Work order. Scan the entries that follow and copy out every line containing "session".

[Dataset entries — start]

theorem witness_FirmwareCommands_1 :
    ((live .update) = advance call.t (live .update) ∧ Ready 1552 call (live .update) ∧ (live .update).vlt.error = false ∧
       beginBank 255 (live .update) = some 1 ∧ headerFits (live .update) fwHeader = true ∧ trailerOk (live .update) 0 fwHeader.trailer = true ∧
       (live .update).vlt.rollback ≤ fwHeader.secver ∧ (bankOf (live .update) 1).header ≠ some fwHeader ∧ (live .update).vlt.write = none) ∧
    ((live .update) = advance call.t (live .update) ∧ Ready 1552 call (live .update) ∧ (live .update).vlt.error = false ∧
       (beginBank 0 (live .update) = none ∨ headerFits (live .update) fwHeader = false)) ∧
    ((staging .staging [] .update) = advance call.t (staging .staging [] .update) ∧ Ready 1553 call (staging .staging [] .update) ∧
       stageBank (staging .staging [] .update) = some 1 ∧ (bankOf (staging .staging [] .update) 1).header = some fwHeader ∧
       blockFits fwHeader 0 (crc32c fwData) fwData = true ∧ aFind (bankOf (staging .staging [] .update) 1).blocks 0 = none ∧
       (staging .staging [] .update).vlt.write = none) ∧
    ((staging .staging [] .update) = advance call.t (staging .staging [] .update) ∧ Ready 1553 call (staging .staging [] .update) ∧
       stageBank (staging .staging [] .update) = some 1 ∧ (bankOf (staging .staging [] .update) 1).header = some fwHeader ∧
       blockFits fwHeader 0 0 fwData = false) ∧
    ((staging .staging [(0, [])] .update) = advance call.t (staging .staging [(0, [])] .update) ∧
       Ready 1554 call (staging .staging [(0, [])] .update) ∧ (staging .staging [(0, [])] .update).vlt.error = false ∧ 1 ≤ 1 ∧
       (bankOf (staging .staging [(0, [])] .update) 1).header = some fwHeader ∧
       (bankInfo (bootOf (staging .staging [(0, [])] .update)) 1).state = BankState.staging ∧
       bankWhole (bankOf (staging .staging [(0, [])] .update) 1) fwHeader = true ∧
       2 = stageResultOf (staging .staging [(0, [])] .update) 1 fwHeader ∧ 2 ≠ 3) ∧
    ((staging .staged [] .update) = advance call.t (staging .staged [] .update) ∧ Ready 1555 call (staging .staged [] .update) ∧ 1 ≤ 1 ∧
       (bankInfo (bootOf (staging .staged [] .update)) 1).state = BankState.staged) ∧
    ((staging .staging [] .update) = advance call.t (staging .staging [] .update) ∧ Ready 1555 call (staging .staging [] .update) ∧ 1 ≤ 1 ∧
       (bankInfo (bootOf (staging .staging [] .update)) 1).state ≠ BankState.staged) ∧
    ((live .update) = advance call.t (live .update) ∧ Ready 1556 call (live .update) ∧ 1 < 2) ∧
    ((staging .staging [] .recovery) = advance call.t (staging .staging [] .recovery) ∧ Ready 1556 call (staging .staging [] .recovery) ∧ 1 ≤ 1 ∧
       (bankInfo (bootOf (staging .staging [] .recovery)) 1).state = BankState.staging ∧ (staging .staging [] .recovery).power.mode = Mode.recovery) ∧
    ((staging .staging [] .update) = advance call.t (staging .staging [] .update) ∧ Ready 1556 call (staging .staging [] .update) ∧ 1 ≤ 1 ∧
       (staging .staging [] .update).power.mode = Mode.update ∧ sagBlocks (staging .staging [] .update) = false) := by
  simp only [advance_zero, advance_call, ready_iff, RegsWf, CellsWf]
  refine ⟨?_, ?_, ?_, ?_, ?_, ?_, ?_, ?_, ?_, ?_⟩ <;> decide +kernel

theorem witness_FirmwareCommands_2 :
    ((showing.vlt.write = none ∨ showing.lgr.flush ≠ none)) ∧
    (blockWriting.vlt.write = some (⟨1, 0, fwData, none⟩ : BlockWrite) ∧ blockWriting.lgr.flush = none ∧ (⟨1, 0, fwData, none⟩ : BlockWrite).bank < 2) := by
  refine ⟨?_, ?_⟩ <;> decide +kernel

theorem witness_LedgerEvents_1 :
    (RegsWf showing.regs ∧ showing = advance 0 showing ∧ (showing.teller.ledgerOffers = [] ∨ showing.lgr.run = false)) ∧
    (RegsWf offeredDry.regs ∧ offeredDry = advance 0 offeredDry ∧ offeredDry.teller.ledgerOffers = [(33360, 5, [1])] ∧ offeredDry.lgr.run = true ∧
       creditDry = credit offeredDry.time.now (tracker offeredDry (trackerOf 33360)) ∧ creditDry.rate ≠ 0 ∧ creditDry.tokens = 0) ∧
    (RegsWf offered.regs ∧ offered = advance 0 offered ∧ offered.teller.ledgerOffers = [(33360, 5, [1])] ∧ offered.lgr.run = true ∧
       creditOffered = credit offered.time.now (tracker offered (trackerOf 33360)) ∧ (creditOffered.rate = 0 ∨ creditOffered.tokens ≠ 0) ∧
       (tracker offered (trackerOf 33360)).supp = 0 ∧ offered.lgr.freeze = none ∧ offered.lgr.buffer.length < 1024) ∧
    (RegsWf trackerDry.regs ∧ trackerDry = advance 0 trackerDry ∧ (tracker trackerDry 100).rate = 0) ∧
    (RegsWf trackerFull.regs ∧ trackerFull = advance 0 trackerFull ∧ (tracker trackerFull 100).rate ≠ 0 ∧
       credit trackerFull.time.now (tracker trackerFull 100) ≠ tracker trackerFull 100) ∧
    (RegsWf (lgr id showing).regs ∧ (lgr id showing) = advance 0 (lgr id showing) ∧ (lgr id showing).lgr.run = true ∧
       flushAllowed (lgr id showing) = true ∧ (lgr id showing).lgr.freeze = none ∧ (lgr id showing).lgr.flush = none ∧
       (lgr id showing).lgr.fault = false ∧
       (lgr id showing).lgr.flushAt + bits (reg (lgr id showing) R.LGR_FLUSH_CFG) 7 0 * 1000000000 ≤ (lgr id showing).time.now) ∧
    (RegsWf showing.regs ∧ showing = advance 0 showing ∧ (showing.lgr.run = false ∨ flushAllowed showing = false ∨ showing.lgr.freeze ≠ none ∨
       showing.lgr.flush ≠ none ∨ showing.time.now < showing.lgr.flushAt + bits (reg showing R.LGR_FLUSH_CFG) 7 0 * 1000000000)) ∧
    (RegsWf flushTwo.regs ∧ flushTwo = advance 0 flushTwo ∧ flushTwo.lgr.flush = some flushing ∧ flushing.all = false) ∧
    (RegsWf showing.regs ∧ showing = advance 0 showing ∧ showing.lgr.flush = none ∧ showing.power.sagFlush = false) ∧
    (RegsWf flushTwo.regs ∧ flushTwo = advance 0 flushTwo ∧ flushTwo.lgr.flush = some flushing ∧ (∃ r, r ∈ flushTwo.lgr.buffer ∧
       (flushing.all = true ∨ seqBelow r.seq flushing.below = true))) := by
  simp only [advance_zero, advance_call, ready_iff, RegsWf, CellsWf]
  refine ⟨?_, ?_, ?_, ?_, ?_, ?_, ?_, ?_, ?_, ?_⟩ <;> decide +kernel

theorem witness_LedgerEvents_2 :
    (RegsWf flushOne.regs ∧ flushOne = advance 0 flushOne ∧ flushOne.lgr.flush = some flushing ∧ flushing.all = false ∧
       (∀ (r : LgrRec), r ∈ flushOne.lgr.buffer → seqBelow r.seq flushing.below = false) ∧ flushing.again = none ∧ flushOne.lgr.dropped = 0 ∧
       flushOne.power.sagFlush = false) ∧
    (RegsWf frozenFuture.regs ∧ frozenFuture = advance 0 frozenFuture ∧ frozenFuture.lgr.freeze = some (⟨0, 1000000000001⟩ : Freeze) ∧
       frozenFuture.time.now < (⟨0, 1000000000001⟩ : Freeze).till) ∧
    (RegsWf frozenDone.regs ∧ frozenDone = advance 0 frozenDone ∧ frozenDone.lgr.freeze = some (⟨0, 1000000000000⟩ : Freeze) ∧
       (⟨0, 1000000000000⟩ : Freeze).till ≤ frozenDone.time.now) ∧
    (RegsWf showing.regs ∧ showing = advance 0 showing ∧ showing.lgr.freeze = none) := by
  simp only [advance_zero, advance_call, ready_iff, RegsWf, CellsWf]
  refine ⟨?_, ?_, ?_, ?_⟩ <;> decide +kernel

theorem witness_LedgerCommands_1 :
    (showing = advance call.t showing ∧ Ready 1666 call showing ∧ 1 ≤ 1 ∧ 60 ≤ 60 ∧ (∀ (f : Freeze), showing.lgr.freeze = some f →
       f.session = call.session)) ∧
    (showing = advance call.t showing ∧ Ready 1666 call showing ∧ 0 ≤ 1 ∧ 60 ≤ 60 ∧ showing.lgr.freeze = none) ∧
    (frozenNow = advance call.t frozenNow ∧ Ready 1666 call frozenNow ∧ 1 ≤ 1 ∧ 60 ≤ 60 ∧ (∃ f, frozenNow.lgr.freeze = some f ∧
       f.session ≠ call.session)) ∧
    (showing = advance call.t showing ∧ Ready 1667 call showing ∧ showing.vlt.error = false) ∧
    (vaultError = advance call.t vaultError ∧ Ready 1667 call vaultError ∧ vaultError.vlt.error = true) ∧
    (clearable = advance call.t clearable ∧ Ready 1668 call clearable ∧ clearable.lgr.freeze = none ∧
       (List.filter (fun e ↦ decide (e.fst < 2048)) clearable.lgr.slots).length < 2048 ∧ tok.magicOk = true ∧ tok.serialOk = true ∧
       tok.number = regN clearable R.LGR_CLEARS + 1 ∧ nonceOk clearable tok.nonce = true ∧ trailerOk clearable 4 tok.trailer = true ∧
       clearable.teller.ledgerOffers = []) ∧
    (frozenNow = advance call.t frozenNow ∧ Ready 1668 call frozenNow ∧ frozenNow.lgr.freeze ≠ none) ∧
    (showing = advance call.t showing ∧ Ready 1669 call showing ∧ isExempt 33360 = false ∧ 255 ≤ 255 ∧ 1 ≤ 255 ∧
       creditShowing = credit showing.time.now (tracker showing (trackerOf 33360))) ∧
    (showing = advance call.t showing ∧ Ready 1669 call showing ∧ (isExempt 33296 = true ∨ 255 < 1 ∨ 1 < 1 ∨ 255 < 1)) ∧
    (showing = advance call.t showing ∧ Ready 1669 call showing ∧ (isExempt 33360 = true ∨ 255 < 255 ∨ 0 < 1 ∨ 255 < 0)) := by
  simp only [advance_zero, advance_call, ready_iff, RegsWf, CellsWf]
  refine ⟨?_, ?_, ?_, ?_, ?_, ?_, ?_, ?_, ?_, ?_⟩ <;> decide +kernel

[Dataset entries — finish]

Exercise output.
       f.session = call.session)) ∧
       f.session ≠ call.session)) ∧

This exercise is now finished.